We hosted the July research showcase with a presentation by Aaron Halfaker of 4 Python libraries for data analysis, and a guest talk by Center for Civic Media's Nathan Matias on the use of open data to increase the diversity of collaboratively created content.
We prepared 8 presentations that we will be giving or co-presenting next week at Wikimania in London. We also organized the next WikiResearch hackathon that will be jointly hosted in London (UK) (during the pre-conference Wikimania Hackathon) and in Philadelphia (USA) on August 6-7, 2014.
We filled the fundraising research analyst position: the new member of the Research & Data team will join us in September and we'll post an announcement on the lists shortly before his start date.
Lastly, we gave presentations on current research at the Wikimedia Foundation at the Institute for Scientific Interchange (Turin) and at the DesignDensity lab (Milan).The Kiwix project is funded and executed by Wikimedia CH.

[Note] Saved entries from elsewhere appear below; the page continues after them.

/-! ### Fences -/

/-- The DMA agent and the interrupt agent leave the write buffer alone (R250). -/
theorem State.envStep_wb_of_not_drain (s : State) {e : EnvStep} (h : ∀ n, e ≠ .drain n) :
    (s.envStep e).wb = s.wb := by
  cases e with
  | drain n => exact absurd rfl (h n)
  | rxWriteback i bs v =>
    simp only [State.envStep, State.rxWriteback]
    split
    · rw [(State.advanceDmaPos_rest _ .rx).2]
      simp only [State.writeBack_wb, State.putBytes_wb]
    · rfl
  | txWriteback j v t =>
    simp only [State.envStep, State.txWriteback]
    split
    · rw [(State.advanceDmaPos_rest _ .tx).2]
      simp only [State.writeBack_wb, State.fetchBytes]
    · rfl
  | interruptAck =>
    simp only [State.envStep, State.handlerAck]
    split <;> rfl

/-- A drain takes an entry from before a fence, or the fence itself once it is the oldest entry (R69). -/
theorem State.drain_wb_of_fence {s : State} {old young : List WbEntry} (h : s.wb = old ++ .fence :: young) (n : Nat) :
    (∃ left, left.Sublist old ∧ (s.drain n).wb = left ++ .fence :: young) ∨ (s.drain n).wb = young := by
  obtain hd | ⟨rest, hwb, hd⟩ | ⟨older, e, younger, hwb, hfence, holder, hd⟩ := s.drain_cases n
  · rw [hd]
    exact .inl ⟨old, .refl old, h⟩
  · rw [hd]
    cases old with
    | nil =>
      rw [h] at hwb
      cases hwb
      exact .inr rfl
    | cons o old =>
      rw [h] at hwb
      cases hwb
      exact .inl ⟨old, List.sublist_cons_self _ _, rfl⟩
  · rw [hd]
    rw [hwb] at h
    obtain ⟨mid, rfl, hmid⟩ | ⟨mid, rfl, hmid⟩ := List.append_eq_append_iff.mp h
    · cases mid with
      | nil =>
        cases hmid
        exact absurd rfl hfence
      | cons f mid =>
        cases hmid
        exact .inl ⟨older ++ mid, by simp, by simp⟩
    · cases mid with
      | nil =>
        cases hmid
        exact absurd rfl hfence
      | cons f mid =>
        cases hmid
        exact absurd rfl (holder .fence (by simp)).1

/-- No step of another agent lets an entry past a fence. -/
theorem State.envStep_wb_of_fence {s : State} {old young : List WbEntry} (h : s.wb = old ++ .fence :: young)
    (e : EnvStep) :
    (∃ left, left.Sublist old ∧ (s.envStep e).wb = left ++ .fence :: young) ∨ (s.envStep e).wb = young := by
  cases e with
  | drain n => exact State.drain_wb_of_fence h n
  | _ => exact .inl ⟨old, .refl old, (State.envStep_wb_of_not_drain s (by simp)).trans h⟩

/-- Settles O10, by induction on the agents' steps: until the fence leaves, what is younger stays; after that, entries
only leave. -/
theorem fenceHoldsYoungerWritesBack : Obligations.FenceHoldsYoungerWritesBack := by
  unfold Obligations.FenceHoldsYoungerWritesBack
  intro s old young es h
  induction es generalizing s old with
  | nil => exact .inl ⟨old, .refl old, h⟩
  | cons e es ih =>
    obtain ⟨left, hleft, hwb⟩ | hwb := State.envStep_wb_of_fence h e
    · obtain ⟨left', hleft', hwb'⟩ | hgone := ih _ left hwb
      · exact .inl ⟨left', hleft'.trans hleft, hwb'⟩
      · exact .inr hgone
    · exact .inr (hwb ▸ (State.envSteps_rest es (s.envStep e)).2)

end Sys2Proof.Machine
end

section
/-! SUPPORT. Whatever the schedule, no operation but RAW.MODIFY and FENCE.WW leaves anything in the write buffer: what
only reads leaves an empty one empty, and what stores ends with the hand-over's barrier (spec/20_memory.md rule R72). -/

namespace Sys2Proof.Machine

/-- Nothing is pending in the write buffer (R72). -/
def State.Drained (s : State) : Prop := s.wb = []

/-! ### What only reads -/

theorem State.Drained.interleave {s : State} (h : s.Drained) : s.interleave.Drained :=
  List.eq_nil_of_sublist_nil (h ▸ s.interleave_rest.2)

theorem State.Drained.setTxMeta {s : State} (h : s.Drained) (j : Nat) (m : TxMeta) : (s.setTxMeta j m).Drained := h

theorem State.Drained.readBytes (base : Word) (n : Nat) : ∀ (i : Nat) {s : State}, s.Drained →
    (readBytes base n i s).2.Drained := by
  induction n with
  | zero => exact fun _ _ h => h
  | succ n ih => exact fun i _ h => ih (i + 1) h.interleave

theorem State.Drained.rxCacheTs {s : State} (h : s.Drained) (i : Nat) (w : Word) : (rxCacheTs i w s).2.Drained := by
  unfold Machine.rxCacheTs
  dsimp only
  split
  · exact h
  · split
    · exact h
    · generalize hv : (if s.params.hasTsValid then _ else _ : Bool × State) = valid
      have hvalid : valid.2.Drained := by
        rw [← hv]
        split
        · exact h.interleave
        · exact h
      split
      · exact hvalid
      · exact hvalid.interleave.interleave

theorem State.Drained.txTsValid {s : State} (h : s.Drained) (j : Nat) (w : Word) : (txTsValid j w s).2.Drained := by
  unfold Machine.txTsValid
  dsimp only
  split
  · exact h
  · split
    · exact h
    · exact h.interleave

theorem State.Drained.txCacheTs {s : State} (h : s.Drained) (j : Nat) (w : Word) : (txCacheTs j w s).2.Drained := by
  unfold Machine.txCacheTs
  dsimp only
  split
  · exact h
  · split
    · exact h
    · have hvalid := h.txTsValid j w
      split
      · exact hvalid
      · exact hvalid.interleave.interleave

theorem State.Drained.takeCompleted {s : State} (h : s.Drained) (j : Nat) (q : Option PacketId) :
    (takeCompleted j q s).2.Drained := by
  have howned := h.interleave
  unfold Machine.takeCompleted
  dsimp only
  split
  · exact howned
  · have hread := howned.interleave.interleave
    split
    · exact (hread.setTxMeta j _).setTxMeta j _
    · exact ((hread.setTxMeta j _).txCacheTs j _).setTxMeta j _

theorem State.Drained.ringReclaim {s : State} (h : s.Drained) (q : Option PacketId) : (ringReclaim q s).2.Drained := by
  have htake := h.takeCompleted s.txReclaim q
  unfold Machine.ringReclaim
  dsimp only
  split
  · exact h
  · split
    · exact htake
    · exact htake

theorem State.Drained.countOwned (n : Nat) : ∀ (j : Nat) {s : State}, s.Drained → (countOwned n j s).2.Drained := by
  induction n with
  | zero => exact fun _ _ h => h
  | succ n ih => exact fun j _ h => ih (j + 1) h.interleave

/-! ### What stores: the barrier drains whatever was pending -/

/-- The hand-over ends with nothing pending, and so does the read-back that raises after its barrier (R145). -/
theorem ownTransfer_drained (d : Dir) (i : Nat) (s : State) : (ownTransfer d i s).Ends State.Drained := by
  unfold ownTransfer
  dsimp only
  split
  · exact State.flush_wb _
  · exact State.Drained.interleave (State.flush_wb _)

theorem rxSetup_drained (i : Nat) (buf : Word) (s : State) : (rxSetup i buf s).Ends State.Drained :=
  ownTransfer_drained .rx i _

theorem txSend_drained (j : Nat) (ptr len : Word) (p : Option PacketId) (s : State) :
    (txSend j ptr len p s).Ends State.Drained := ownTransfer_drained .tx j _

theorem txringNew_drained (s : State) : (txringNew s).Drained :=
  State.flush_wb (fenceWw (clearSlots s.params.nTx 0 s)).interleave

/-! ### What stores on some of its paths -/

/-- A nested operation that ends drained, and what goes on from a drained state. -/
theorem Run.Ends.drained_andThen {α β : Type} {r : Run α} {next : α → State → Run β} (h : r.Ends State.Drained)
    (hn : ∀ v t, t.Drained → (next v t).Ends State.Drained) : (r.andThen next).Ends State.Drained := by
  cases r with
  | done v t => exact hn v t h
  | fatal f t => exact h

/-- The end of a nested operation answers with a value made of its own. -/
theorem Run.Ends.drained_reply {α β : Type} {r : Run α} (h : r.Ends State.Drained) (f : α → β) :
    (r.andThen fun v t => .done (f v) t).Ends State.Drained := h.drained_andThen fun _ _ ht => ht

theorem State.Drained.takeReceived {s : State} (h : s.Drained) (i : Nat) (p : Option PacketId) (fb : Word) :
    (takeReceived i p fb s).Ends State.Drained := by
  have howned := h.interleave
  unfold Machine.takeReceived
  dsimp only
  split
  · exact howned
  · split
    · exact howned.interleave.interleave.rxCacheTs i _
    · exact (rxSetup_drained i fb _).drained_reply _

theorem State.Drained.rearmHeld {s : State} (h : s.Drained) : (rearmHeld s).Ends State.Drained := by
  unfold Machine.rearmHeld
  split
  · exact h
  · exact (rxSetup_drained _ _ s).drained_andThen fun _ _ ht => ht

/-- Each slot ends with its hand-over; a ring of no slots stores nothing (R200). -/
theorem State.Drained.armSlots (n : Nat) : ∀ (i : Nat) {s : State}, s.Drained →
    (armSlots n i s).Ends State.Drained := by
  induction n with
  | zero => exact fun _ _ h => h
  | succ n ih => exact fun i _ _ => (rxSetup_drained i _ _).drained_andThen fun _ _ ht => ih (i + 1) ht

theorem State.Drained.rxringNew {s : State} (h : s.Drained) : (rxringNew s).Ends State.Drained :=
  (State.Drained.armSlots _ 0 h).drained_andThen fun _ _ ht => ht

theorem State.Drained.recvNext {s : State} (h : s.Drained) (p : Option PacketId) :
    (recvNext p s).Ends State.Drained := by
  refine (h.takeReceived s.rxNext p _).drained_andThen fun r t ht => ?_
  rcases r with (_ | _) | _
  · exact ht
  · exact ht.rearmHeld.drained_andThen fun _ _ hu => hu
  · have hlen := ht.interleave
    dsimp only
    split
    · exact hlen
    · exact (State.Drained.readBytes _ _ 0 hlen).rearmHeld.drained_andThen fun _ _ hu => hu

/-- TXRING.SEND stores into the buffer and the descriptor, and ends with the hand-over (R211). -/
theorem State.Drained.ringSend {s : State} (h : s.Drained) (len : Word) (p : Option PacketId) (g : FillFn) :
    (ringSend len p g s).Ends State.Drained := by
  unfold Machine.ringSend
  dsimp only
  split
  · exact h.interleave
  · exact (txSend_drained _ _ len p _).drained_andThen fun _ _ ht => ht

/-! ### Every operation -/

theorem State.Drained.command {s t : State} {checks : List Check} {run : State → Run Reply} (hs : s.Drained)
    (h : s.command checks run = .next t) (hrun : (run s).Ends State.Drained) : t.Drained := by
  obtain ⟨r, _, rfl⟩ | ⟨r, u, _, hr, rfl⟩ | ⟨f, u, _, hr, rfl⟩ := State.command_cases h
  · exact hs
  · rw [hr] at hrun
    exact hrun
  · rw [hr] at hrun
    exact hrun
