-- ==== Sys2Proof/Machine/Header.lean ====
section
/-! DEFINITION. DECODE_HEADER (spec/42_header_decode.md R150 to R154). -/

namespace Sys2Proof.Machine

/-- The header fields at their IBUF indices (R151, R152). PRESUMED by the spec itself (G1, log entry 9): the width of the
status field and the width and byte order of the signature. -/
def State.headerFields (s : State) : HdrRegs :=
  { secAddr := BitVec.ofNat 32 (s.memRead .ibuf 7 4)
    manuf := BitVec.ofNat 16 (s.memRead .ibuf 11 2)
    mtag := manufTag (BitVec.ofNat 16 (s.memRead .ibuf 11 2))
    version := s.bufByte .ibuf 13
    medium := s.bufByte .ibuf 14
    access := s.bufByte .ibuf 15
    status := s.bufByte .ibuf 16
    sig := BitVec.ofNat 16 (s.memRead .ibuf 17 2) }

/-- DECODE_HEADER (R152). -/
def execDecodeHeader (s : State) : Result :=
  if s.status.fkind ≠ .long then raiseError .header .state s
  else if s.res.plen.toNat < headerSize then raiseError .header .headerShort s
  else finish (s.setHdr s.headerFields)

end Sys2Proof.Machine
end

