/-- R129: a command outside the validate family changes neither FKIND nor the RES_* registers, but for RES_CHK by CHECKSUM;
an illegal command does not either, nor does any other access than a write to IBUF or ILEN (reset, which ends everything,
apart). -/
def Obligations.HeldFrameOutlivesOtherCommands : Prop :=
  (∀ (i : Instr), i ≠ .validateShort → i ≠ .validateLong → i ≠ .checkAck → ∀ s, ∃ t, exec i s = .next t ∧
    t.status.fkind = s.status.fkind ∧ t.ibuf = s.ibuf ∧
    t.res = { s.res with chk := if i = .checksum then t.res.chk else s.res.chk }) ∧
  (∀ (s : State) (v : Wide) (r : DecodeReject), decode (v.setWidth 8) = .error r →
    ∃ t, doEvent (.regWrite 0x00#8 v) s = .next t ∧ t.status.fkind = s.status.fkind ∧ t.res = s.res) ∧
  (∀ (s t : State) (e : BusEvent), (∀ i v, e ≠ .bufWrite .ibuf i v) → (∀ v, e ≠ .regWrite 0x05#8 v) →
    (∀ v, e ≠ .regWrite 0x00#8 v) → e ≠ .reset → doEvent e s = .next t →
      t.status.fkind = s.status.fkind ∧ t.res = s.res)

/-- R126, first part: a short frame built and looped back validates with its operands, for every C and A and in every state
whose IBUF is large enough (R7). -/
def Obligations.ShortFrameRoundTrip : Prop :=
  ∀ s : State, s.params.ok →
    ∃ b l t, exec .buildShort s = .next b ∧ runEvents (b.expand .loop) b = .next l ∧ l.ops.ilen = 5 ∧
      exec .validateShort l = .next t ∧ t.reportsOk ∧ t.status.fkind = .short ∧ t.res.len = 5 ∧
      t.res.c = s.ops.opC ∧ t.res.a = s.ops.opA

/-- R126, second part: a long frame built with any operands and any payload of at most 252 bytes, looped back, validates
with the same C, A, CI and payload. -/
def Obligations.LongFrameRoundTrip : Prop :=
  ∀ s : State, s.params.ok → s.ops.plen.toNat ≤ 252 →
    ∃ b l t, exec .buildLong s = .next b ∧ runEvents (b.expand .loop) b = .next l ∧ l.ops.ilen = b.olen ∧
      exec .validateLong l = .next t ∧ t.reportsOk ∧ t.status.fkind = .long ∧
      t.res.c = s.ops.opC ∧ t.res.a = s.ops.opA ∧ t.res.ci = s.ops.opCI ∧ t.res.plen = s.ops.plen ∧
      ∀ p, p < s.ops.plen.toNat → t.payloadByte p = s.bufByte .pbuf p

/-- R126, third part: a short frame with its START, CHK or STOP byte changed to any other value fails with ERR_START,
ERR_CHECKSUM or ERR_STOP. -/
def Obligations.CorruptedShortFrameIsRejected : Prop :=
  ∀ (s : State) (c a x : Byte), s.params.ok →
    (x ≠ 0x10#8 → s.holds ((shortFrame c a).set 0 x) → exec .validateShort s = .next (s.rejected .start)) ∧
    (x ≠ c + a → s.holds ((shortFrame c a).set 3 x) → exec .validateShort s = .next (s.rejected .checksum)) ∧
    (x ≠ 0x16#8 → s.holds ((shortFrame c a).set 4 x) → exec .validateShort s = .next (s.rejected .stop))

/-- R126, third part, for long frames: either START byte, the CHK byte and the STOP byte. -/
def Obligations.CorruptedLongFrameIsRejected : Prop :=
  ∀ (s : State) (c a ci x : Byte) (payload : List Byte), s.params.ok → payload.length ≤ 252 →
    (x ≠ 0x68#8 → s.holds ((longFrame c a ci payload).set 0 x) →
      exec .validateLong s = .next (s.rejected .start)) ∧
    (x ≠ 0x68#8 → s.holds ((longFrame c a ci payload).set 3 x) →
      exec .validateLong s = .next (s.rejected .start)) ∧
    (some x ≠ (longFrame c a ci payload)[payload.length + 7]? →
      s.holds ((longFrame c a ci payload).set (payload.length + 7) x) →
      exec .validateLong s = .next (s.rejected .checksum)) ∧
    (x ≠ 0x16#8 → s.holds ((longFrame c a ci payload).set (payload.length + 8) x) →
      exec .validateLong s = .next (s.rejected .stop))
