-- ==== Sys2Proof/Tests/Slice0.lean ====
section
/-! SUPPORT. The model's own tests: the well-formedness checks, the command words written out bit by bit from
spec/30_encoding.md R81, vectors of spec/95_test_vectors.md (each named by its id), and for every statement with hypotheses
a witness that meets them, clause by clause. -/

namespace Sys2Proof.Tests

open Sys2Proof Sys2Proof.Machine

/-! ## Helpers -/

/-- Bytes as buffer cells from an index on. -/
def cells (i : Nat) : List Byte → Memory
  | [] => []
  | b :: bs => (i, b) :: cells (i + 1) bs

/-- The reset state with IBUF holding exactly `bytes`. -/
def loaded (bytes : List Byte) : State :=
  { State.reset with
    ops := { State.reset.ops with ilen := BitVec.ofNat 16 bytes.length }
    ibuf := cells 0 bytes }

/-- The reset state with the operands of a build and PBUF holding exactly `bytes`. -/
def building (c a ci : Byte) (bytes : List Byte) : State :=
  { State.reset with
    ops := { State.reset.ops with opC := c, opA := a, opCI := ci, plen := BitVec.ofNat 16 bytes.length }
    pbuf := cells 0 bytes }

/-- The reset state with PLEN and the size of PBUF set. -/
def sized (plen : Half) (pbufSize : Nat) : State :=
  { State.reset with params := { ibufSize := 261, pbufSize := pbufSize }, ops := { State.reset.ops with plen := plen } }

/-- The reset state with ILEN one above the size of IBUF. -/
def overlong : State := { State.reset with ops := { State.reset.ops with ilen := 262 } }

/-- A long frame with checksum byte `chk` around a payload, C, A and CI as in the spec's response vectors. -/
def response (chk : Byte) (payload : List Byte) : List Byte :=
  [0x68, BitVec.ofNat 8 (payload.length + 3), BitVec.ofNat 8 (payload.length + 3), 0x68, 0x08, 0x00, 0x72] ++ payload ++
    [chk, 0x16]

/-- A long frame held valid, its RES_* registers written out, and a walk of it at offset `off`, active or not. -/
def held (chk : Byte) (payload : List Byte) (active : Bool) (off : Half) : State :=
  { loaded (response chk payload) with
    status := { err := false, walkActive := active, recValid := false, fkind := .long }
    res :=
      { len := BitVec.ofNat 16 (payload.length + 9), c := 0x08, a := 0x00, ci := 0x72
        l := BitVec.ofNat 8 (payload.length + 3), poff := 7, plen := BitVec.ofNat 16 payload.length, chk := chk }
    walk := { off := off, reason := .none, index := 0 } }

/-- The header bytes `hdr` of the vectors. -/
def hdr : List Byte := [0xEE, 0xFF, 0xC0, 0x20, 0xFA, 0x12, 0x02, 0x07, 0x03, 0x00, 0x00, 0x00]

/-- B-L1's frame, `F1` of the vectors. -/
def f1 : List Byte := [0x68, 0x06, 0x06, 0x68, 0x53, 0xFE, 0x51, 0x01, 0x02, 0x03, 0xA8, 0x16]

/-- What a result's next state shows. -/
def out (r : Result) (f : State → α) : Option α :=
  match r with
  | .next t => some (f t)
  | .fault _ => none
  | .refused _ => none

/-- STATUS and ERRCODE as the host reads them. -/
def report (t : State) : Byte × Byte := (t.status.toByte, t.errcode.code)

/-! ## Well-formedness: each check refuses an ill-formed term -/

theorem test_wf_wr_too_wide : (HostStmt.wr .opC (2 ^ 64)).wf = false ∧ (HostStmt.wr .opC (2 ^ 64 - 1)).wf = true := by decide

theorem test_wf_wb_empty : (HostStmt.wb .ibuf 0 []).wf = false ∧ (HostStmt.wb .ibuf 0 [0x00]).wf = true := by decide

theorem test_wf_loadi_too_long : (HostStmt.loadi (List.replicate (2 ^ 16) 0)).wf = false := by
  simp only [HostStmt.wf, List.length_replicate]; decide

theorem test_wf_loadp_too_long : (HostStmt.loadp (List.replicate (2 ^ 16) 0)).wf = false := by
  simp only [HostStmt.wf, List.length_replicate]; decide

/-! ## Decoding: the words of R81, bit by bit, and their neighbours -/

theorem test_decode_buildShort : decode 0b00000001#8 = .ok .buildShort := by rfl
theorem test_decode_buildLong : decode 0b00000010#8 = .ok .buildLong := by rfl
theorem test_decode_checksum : decode 0b00000011#8 = .ok .checksum := by rfl
theorem test_decode_validateShort : decode 0b00000100#8 = .ok .validateShort := by rfl
theorem test_decode_validateLong : decode 0b00000101#8 = .ok .validateLong := by rfl
theorem test_decode_checkAck : decode 0b00000110#8 = .ok .checkAck := by rfl
theorem test_decode_decodeHeader : decode 0b00000111#8 = .ok .decodeHeader := by rfl
theorem test_decode_walkStart : decode 0b00001000#8 = .ok .walkStart := by rfl
theorem test_decode_walkNext : decode 0b00001001#8 = .ok .walkNext := by rfl

theorem test_decode_rejects : decode 0b00000000#8 = .error (.illegalCommand 0x00) ∧
    decode 0b00001010#8 = .error (.illegalCommand 0x0A) ∧ decode 0b10000001#8 = .error (.illegalCommand 0x81) ∧
    decode 0b11111111#8 = .error (.illegalCommand 0xFF) := by exact ⟨rfl, rfl, rfl, rfl⟩

theorem test_table_word : decodeTableWord 8 0x09 = some .walkNext ∧ decodeTableWord 8 0x0A = none ∧
    decodeTableWord 8 0x109 = none := by decide

theorem test_fetched_word_runs : out (step (State.reset.withFetchWord 8 0x01)) (fun t => (t.ops.cmd, t.olen)) =
    some (0x01#8, 5#16) := by decide

/-! ## Builds (vectors B-S4, B-L1, B-L6, B-L7, K3, K5) -/

theorem test_buildShort_wraps : out (exec .buildShort (building 0xFF 0xFF 0 []))
    (fun t => (readBytes (t.bufByte .obuf) 0 5, t.olen, report t)) =
    some ([0x10, 0xFF, 0xFF, 0xFE, 0x16], 5#16, 0x00#8, 0x00#8) := by decide

theorem test_buildLong_example : out (exec .buildLong (building 0x53 0xFE 0x51 [0x01, 0x02, 0x03]))
    (fun t => (readBytes (t.bufByte .obuf) 0 12, t.olen, report t)) = some (f1, 12#16, 0x00#8, 0x00#8) := by decide

theorem test_buildLong_limits :
    out (exec .buildLong (sized 253 252)) (fun t => (t.olen, report t)) = some (0#16, 0x01#8, 0x0A#8) ∧
    out (exec .buildLong (sized 253 256)) (fun t => (t.olen, report t)) = some (0#16, 0x01#8, 0x09#8) := by decide

theorem test_checksum_wraps : out (exec .checksum (building 0 0 0 [0x80, 0x80])) (fun t => (t.res.chk, report t)) =
    some (0x00#8, 0x00#8, 0x00#8) := by decide

theorem test_checksum_operand : out (exec .checksum (sized 300 252)) (fun t => (t.res.chk, report t)) =
    some (0x00#8, 0x01#8, 0x0A#8) := by decide

/-! ## Validation (vectors V-S2, V-S8, V-L1, V-L6, V-A1, V-A2) -/

theorem test_validateShort_trailing : out (exec .validateShort (loaded [0x10, 0x5B, 0xFE, 0x59, 0x16, 0xAA, 0xBB]))
    (fun t => (report t, t.res)) = some ((0x20#8, 0x00#8),
      { len := 5, c := 0x5B, a := 0xFE, ci := 0, l := 0, poff := 0, plen := 0, chk := 0x59 }) := by decide

theorem test_validateShort_start_first : out (exec .validateShort (loaded [0x68, 0x5B, 0xFE, 0x59, 0x00])) report =
    some (0x01#8, 0x02#8) := by decide

theorem test_validateLong_example : out (exec .validateLong (loaded f1)) (fun t => (report t, t.res)) =
    some ((0x30#8, 0x00#8),
      { len := 12, c := 0x53, a := 0xFE, ci := 0x51, l := 6, poff := 7, plen := 3, chk := 0xA8 }) := by decide

theorem test_validateLong_length_first :
    out (exec .validateLong (loaded [0x69, 0x06, 0x07, 0x68, 0x53, 0xFE, 0x51, 0x01, 0x02, 0x03, 0xA8, 0x16])) report =
      some (0x01#8, 0x05#8) := by decide

theorem test_checkAck_marker : out (exec .checkAck (loaded [0xE5])) (fun t => (report t, t.res.len)) =
    some ((0x10#8, 0x00#8), 1#16) := by decide

theorem test_checkAck_exactly_one : out (exec .checkAck (loaded [0xE5, 0xE5])) report = some (0x01#8, 0x08#8) := by decide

- We have pre-release binaries of the next 0.9 (final) release. Except for OSX everything seems to work file as far. The support of RaspberryPi was finally merged to the kiwix-plug master branch; this offers new perspectives because the price to create a Kiwix-Plug has dropped to around USD 100. We also started an engineering collaboration with ebook reader manufacturer Bookeen (in the scope of the Malebooks project) to be able offer an offline version of Wikipedia on e-ink devices.
- We participated in the Google Serve Day at Google Zurich. The goal was to meet Google engineers during one day and have them work on open source projects. The result was a dozen of fixed bugs and implemented features, mostly on Kiwix for Android, but also in Kiwix for desktop and MediaWiki.
- Four developers had a one-week hackathon in Lyon, France to develop an offline version of the Gutenberg library. We're currently polishing the code and plan a release soon; our partners and sponsors plan the first deployments in Africa in Autumn.
- Last but not least, a proof-of-concept of a Kiwix iOS app was made, so we might release a first app before the end of the year.
The Wikidata project is funded and executed by Wikimedia Deutschland.
- The biggest improvement around Wikidata in July is the release of the entity suggester. It makes it a lot easier to see what kind of information is missing on an item. Helen and Anjali, Wikidata's Outreach Program for Women interns, continued improving user documentation and outreach around Wikidata as well as worked on a new design for the main page. Guided Tours were published, helping newcomers find their way around the site. The developers further worked on supporting badges (like "featured article"), redirects between items, the monolingual text datatype (to be able to express things like the motto of a country) as well as the first implementation steps for the new user interface design. Additionally the first JSON dumps were published.
Future
edit- The engineering management team continues to update the Deployments page weekly, providing up-to-date information on the upcoming deployments to Wikimedia sites, as well as the annual goals, listing ongoing and future Wikimedia engineering efforts.